Records from a dataset
---*---

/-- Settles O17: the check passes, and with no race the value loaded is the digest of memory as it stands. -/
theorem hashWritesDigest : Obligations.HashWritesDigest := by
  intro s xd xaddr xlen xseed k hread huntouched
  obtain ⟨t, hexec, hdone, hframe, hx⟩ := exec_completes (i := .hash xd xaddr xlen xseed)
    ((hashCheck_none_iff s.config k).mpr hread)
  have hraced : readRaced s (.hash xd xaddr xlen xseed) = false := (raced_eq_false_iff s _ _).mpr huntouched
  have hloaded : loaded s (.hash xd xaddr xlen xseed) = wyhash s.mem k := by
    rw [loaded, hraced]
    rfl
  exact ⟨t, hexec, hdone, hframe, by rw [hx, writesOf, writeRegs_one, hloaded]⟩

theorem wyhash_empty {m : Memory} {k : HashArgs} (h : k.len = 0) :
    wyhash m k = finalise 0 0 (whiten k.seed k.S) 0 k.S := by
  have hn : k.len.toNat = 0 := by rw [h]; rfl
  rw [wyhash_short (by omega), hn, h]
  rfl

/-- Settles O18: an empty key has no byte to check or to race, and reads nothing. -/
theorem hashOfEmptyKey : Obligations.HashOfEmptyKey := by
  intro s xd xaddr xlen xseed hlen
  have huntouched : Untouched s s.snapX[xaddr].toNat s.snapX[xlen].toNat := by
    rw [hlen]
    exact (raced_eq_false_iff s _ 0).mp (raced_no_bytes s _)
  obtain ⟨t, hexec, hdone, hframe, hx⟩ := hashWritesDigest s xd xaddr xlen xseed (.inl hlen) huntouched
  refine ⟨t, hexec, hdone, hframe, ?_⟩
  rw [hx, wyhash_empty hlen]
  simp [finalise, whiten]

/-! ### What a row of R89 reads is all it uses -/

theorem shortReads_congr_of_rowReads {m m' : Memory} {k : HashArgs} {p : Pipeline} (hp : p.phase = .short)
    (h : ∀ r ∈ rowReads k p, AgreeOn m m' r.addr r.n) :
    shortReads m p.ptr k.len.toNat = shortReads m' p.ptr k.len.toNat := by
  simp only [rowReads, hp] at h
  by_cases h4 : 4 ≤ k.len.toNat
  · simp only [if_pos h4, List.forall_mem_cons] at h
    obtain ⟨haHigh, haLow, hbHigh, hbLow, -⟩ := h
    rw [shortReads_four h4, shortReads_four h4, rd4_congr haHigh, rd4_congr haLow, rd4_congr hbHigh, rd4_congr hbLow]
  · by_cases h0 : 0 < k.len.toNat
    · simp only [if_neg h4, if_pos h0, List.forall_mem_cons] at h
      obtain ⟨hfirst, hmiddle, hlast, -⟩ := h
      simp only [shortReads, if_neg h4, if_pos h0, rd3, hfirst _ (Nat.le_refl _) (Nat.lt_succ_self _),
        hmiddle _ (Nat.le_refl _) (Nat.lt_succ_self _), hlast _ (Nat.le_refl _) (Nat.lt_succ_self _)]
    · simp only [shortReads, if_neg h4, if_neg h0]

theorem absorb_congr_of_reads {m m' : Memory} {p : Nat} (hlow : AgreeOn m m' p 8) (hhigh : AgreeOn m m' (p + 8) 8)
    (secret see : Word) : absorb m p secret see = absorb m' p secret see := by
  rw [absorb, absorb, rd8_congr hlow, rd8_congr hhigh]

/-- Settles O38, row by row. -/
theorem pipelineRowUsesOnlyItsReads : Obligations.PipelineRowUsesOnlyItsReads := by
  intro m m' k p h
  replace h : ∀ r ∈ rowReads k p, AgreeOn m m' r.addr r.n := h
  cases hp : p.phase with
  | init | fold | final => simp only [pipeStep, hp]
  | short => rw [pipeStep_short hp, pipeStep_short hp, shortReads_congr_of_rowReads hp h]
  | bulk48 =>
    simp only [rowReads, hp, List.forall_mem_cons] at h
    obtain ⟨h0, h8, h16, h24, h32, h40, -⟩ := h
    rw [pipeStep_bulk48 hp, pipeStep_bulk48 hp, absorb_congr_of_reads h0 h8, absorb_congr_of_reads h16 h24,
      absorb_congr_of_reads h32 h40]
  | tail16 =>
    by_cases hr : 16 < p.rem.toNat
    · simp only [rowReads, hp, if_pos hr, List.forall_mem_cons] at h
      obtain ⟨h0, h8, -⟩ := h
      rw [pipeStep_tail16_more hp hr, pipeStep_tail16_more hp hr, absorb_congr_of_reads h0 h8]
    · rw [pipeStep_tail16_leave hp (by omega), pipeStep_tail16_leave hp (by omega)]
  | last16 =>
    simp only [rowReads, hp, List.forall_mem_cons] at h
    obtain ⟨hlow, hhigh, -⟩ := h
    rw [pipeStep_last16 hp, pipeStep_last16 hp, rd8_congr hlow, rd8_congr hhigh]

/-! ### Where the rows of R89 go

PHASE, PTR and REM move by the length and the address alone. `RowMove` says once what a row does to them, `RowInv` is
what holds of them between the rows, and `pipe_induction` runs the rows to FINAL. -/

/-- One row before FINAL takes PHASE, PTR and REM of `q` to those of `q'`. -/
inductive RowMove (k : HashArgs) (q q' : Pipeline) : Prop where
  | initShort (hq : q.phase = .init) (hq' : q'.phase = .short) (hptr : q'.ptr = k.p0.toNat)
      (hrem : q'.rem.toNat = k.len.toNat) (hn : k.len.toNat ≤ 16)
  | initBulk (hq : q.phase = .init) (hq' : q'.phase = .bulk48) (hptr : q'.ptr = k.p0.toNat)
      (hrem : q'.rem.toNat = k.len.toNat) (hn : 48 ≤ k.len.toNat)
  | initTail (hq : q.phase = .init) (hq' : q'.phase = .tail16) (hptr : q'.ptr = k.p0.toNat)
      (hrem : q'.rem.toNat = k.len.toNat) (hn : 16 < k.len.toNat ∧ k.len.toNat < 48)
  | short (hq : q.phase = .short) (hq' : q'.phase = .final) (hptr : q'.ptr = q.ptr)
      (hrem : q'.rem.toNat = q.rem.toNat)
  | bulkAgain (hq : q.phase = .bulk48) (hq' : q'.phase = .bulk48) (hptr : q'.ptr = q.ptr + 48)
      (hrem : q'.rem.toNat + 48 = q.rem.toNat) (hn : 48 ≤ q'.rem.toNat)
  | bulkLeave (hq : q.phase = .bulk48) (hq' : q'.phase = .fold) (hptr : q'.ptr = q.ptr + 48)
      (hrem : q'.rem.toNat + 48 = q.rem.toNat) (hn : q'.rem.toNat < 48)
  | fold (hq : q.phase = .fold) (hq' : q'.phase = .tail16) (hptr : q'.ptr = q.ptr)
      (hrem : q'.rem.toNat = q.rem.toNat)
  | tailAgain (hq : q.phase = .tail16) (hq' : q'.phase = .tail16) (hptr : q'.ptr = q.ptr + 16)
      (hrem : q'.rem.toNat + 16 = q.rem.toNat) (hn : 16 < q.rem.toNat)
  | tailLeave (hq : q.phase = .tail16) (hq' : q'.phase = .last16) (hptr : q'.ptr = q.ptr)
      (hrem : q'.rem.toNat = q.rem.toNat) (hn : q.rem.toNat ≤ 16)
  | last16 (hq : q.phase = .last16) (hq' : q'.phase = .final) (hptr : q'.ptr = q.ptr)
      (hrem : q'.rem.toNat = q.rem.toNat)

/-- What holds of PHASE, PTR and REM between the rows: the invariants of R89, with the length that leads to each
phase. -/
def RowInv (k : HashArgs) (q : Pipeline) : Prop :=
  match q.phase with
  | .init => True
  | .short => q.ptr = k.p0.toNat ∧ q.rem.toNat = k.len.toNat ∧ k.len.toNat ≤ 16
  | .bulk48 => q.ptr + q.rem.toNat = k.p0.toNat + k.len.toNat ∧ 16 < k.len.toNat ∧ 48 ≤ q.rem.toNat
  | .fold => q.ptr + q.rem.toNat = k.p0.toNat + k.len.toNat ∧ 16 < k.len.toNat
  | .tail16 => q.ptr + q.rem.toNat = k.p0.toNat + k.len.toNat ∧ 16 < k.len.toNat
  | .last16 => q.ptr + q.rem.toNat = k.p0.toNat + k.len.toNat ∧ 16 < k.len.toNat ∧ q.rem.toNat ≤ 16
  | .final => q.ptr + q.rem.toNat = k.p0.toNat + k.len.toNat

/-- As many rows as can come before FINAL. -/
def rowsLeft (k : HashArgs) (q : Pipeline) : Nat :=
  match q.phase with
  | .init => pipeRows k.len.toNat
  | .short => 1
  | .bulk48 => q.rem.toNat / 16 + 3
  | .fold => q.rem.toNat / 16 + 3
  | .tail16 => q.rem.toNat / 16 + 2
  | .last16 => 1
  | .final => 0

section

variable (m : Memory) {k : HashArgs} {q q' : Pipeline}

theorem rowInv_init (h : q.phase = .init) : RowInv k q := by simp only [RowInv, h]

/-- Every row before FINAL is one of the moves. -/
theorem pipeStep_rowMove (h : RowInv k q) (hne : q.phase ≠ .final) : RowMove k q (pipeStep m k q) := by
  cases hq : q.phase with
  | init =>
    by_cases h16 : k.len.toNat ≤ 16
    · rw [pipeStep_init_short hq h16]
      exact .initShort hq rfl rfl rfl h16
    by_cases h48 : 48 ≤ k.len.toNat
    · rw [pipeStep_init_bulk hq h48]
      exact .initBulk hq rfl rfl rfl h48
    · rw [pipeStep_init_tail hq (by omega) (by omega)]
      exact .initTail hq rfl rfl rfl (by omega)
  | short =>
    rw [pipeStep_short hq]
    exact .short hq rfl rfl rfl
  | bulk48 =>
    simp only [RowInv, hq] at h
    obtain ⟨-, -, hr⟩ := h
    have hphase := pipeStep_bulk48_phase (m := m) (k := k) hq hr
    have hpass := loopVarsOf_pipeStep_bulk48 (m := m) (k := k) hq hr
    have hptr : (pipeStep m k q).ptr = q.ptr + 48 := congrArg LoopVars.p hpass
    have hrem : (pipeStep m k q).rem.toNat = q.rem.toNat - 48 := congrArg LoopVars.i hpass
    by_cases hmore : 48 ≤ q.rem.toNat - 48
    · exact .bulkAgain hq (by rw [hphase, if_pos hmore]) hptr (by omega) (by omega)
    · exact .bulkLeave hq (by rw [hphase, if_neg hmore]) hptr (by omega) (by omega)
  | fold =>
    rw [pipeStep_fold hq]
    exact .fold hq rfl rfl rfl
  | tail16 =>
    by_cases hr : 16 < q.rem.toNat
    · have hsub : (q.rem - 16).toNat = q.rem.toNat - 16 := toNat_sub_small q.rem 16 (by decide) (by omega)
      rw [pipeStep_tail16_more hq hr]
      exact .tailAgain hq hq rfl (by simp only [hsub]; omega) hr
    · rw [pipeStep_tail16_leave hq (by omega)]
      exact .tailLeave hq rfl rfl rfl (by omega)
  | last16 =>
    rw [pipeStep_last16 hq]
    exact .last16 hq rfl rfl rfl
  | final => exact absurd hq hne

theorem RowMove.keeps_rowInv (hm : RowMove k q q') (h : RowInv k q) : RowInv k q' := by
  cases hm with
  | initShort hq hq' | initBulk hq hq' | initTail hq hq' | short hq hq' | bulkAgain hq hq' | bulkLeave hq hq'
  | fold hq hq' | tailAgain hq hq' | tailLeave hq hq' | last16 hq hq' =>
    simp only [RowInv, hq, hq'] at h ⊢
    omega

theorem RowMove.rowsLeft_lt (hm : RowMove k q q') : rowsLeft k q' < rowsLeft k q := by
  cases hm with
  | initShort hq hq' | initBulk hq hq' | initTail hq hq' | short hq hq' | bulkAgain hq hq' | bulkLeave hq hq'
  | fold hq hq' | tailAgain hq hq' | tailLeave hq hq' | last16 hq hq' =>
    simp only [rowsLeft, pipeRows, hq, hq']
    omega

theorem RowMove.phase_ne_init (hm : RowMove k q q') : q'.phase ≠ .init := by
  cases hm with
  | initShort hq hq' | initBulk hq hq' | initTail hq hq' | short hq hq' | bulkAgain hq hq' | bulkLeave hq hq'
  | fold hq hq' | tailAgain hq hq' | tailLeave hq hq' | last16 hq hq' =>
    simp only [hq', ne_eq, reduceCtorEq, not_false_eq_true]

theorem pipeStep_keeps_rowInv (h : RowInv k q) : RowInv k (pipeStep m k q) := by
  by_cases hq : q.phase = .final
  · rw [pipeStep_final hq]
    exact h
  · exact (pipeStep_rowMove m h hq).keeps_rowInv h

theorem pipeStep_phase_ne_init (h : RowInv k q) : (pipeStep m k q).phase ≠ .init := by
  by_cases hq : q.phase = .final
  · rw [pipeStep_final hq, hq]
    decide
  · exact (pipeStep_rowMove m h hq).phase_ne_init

---*---

> [Your task]: Copy out, from the data above, each line where the string "hlow" is present.

> [Written response]:
theorem absorb_congr_of_reads {m m' : Memory} {p : Nat} (hlow : AgreeOn m m' p 8) (hhigh : AgreeOn m m' (p + 8) 8)
  rw [absorb, absorb, rd8_congr hlow, rd8_congr hhigh]
    obtain ⟨hlow, hhigh, -⟩ := h
    rw [pipeStep_last16 hp, pipeStep_last16 hp, rd8_congr hlow, rd8_congr hhigh]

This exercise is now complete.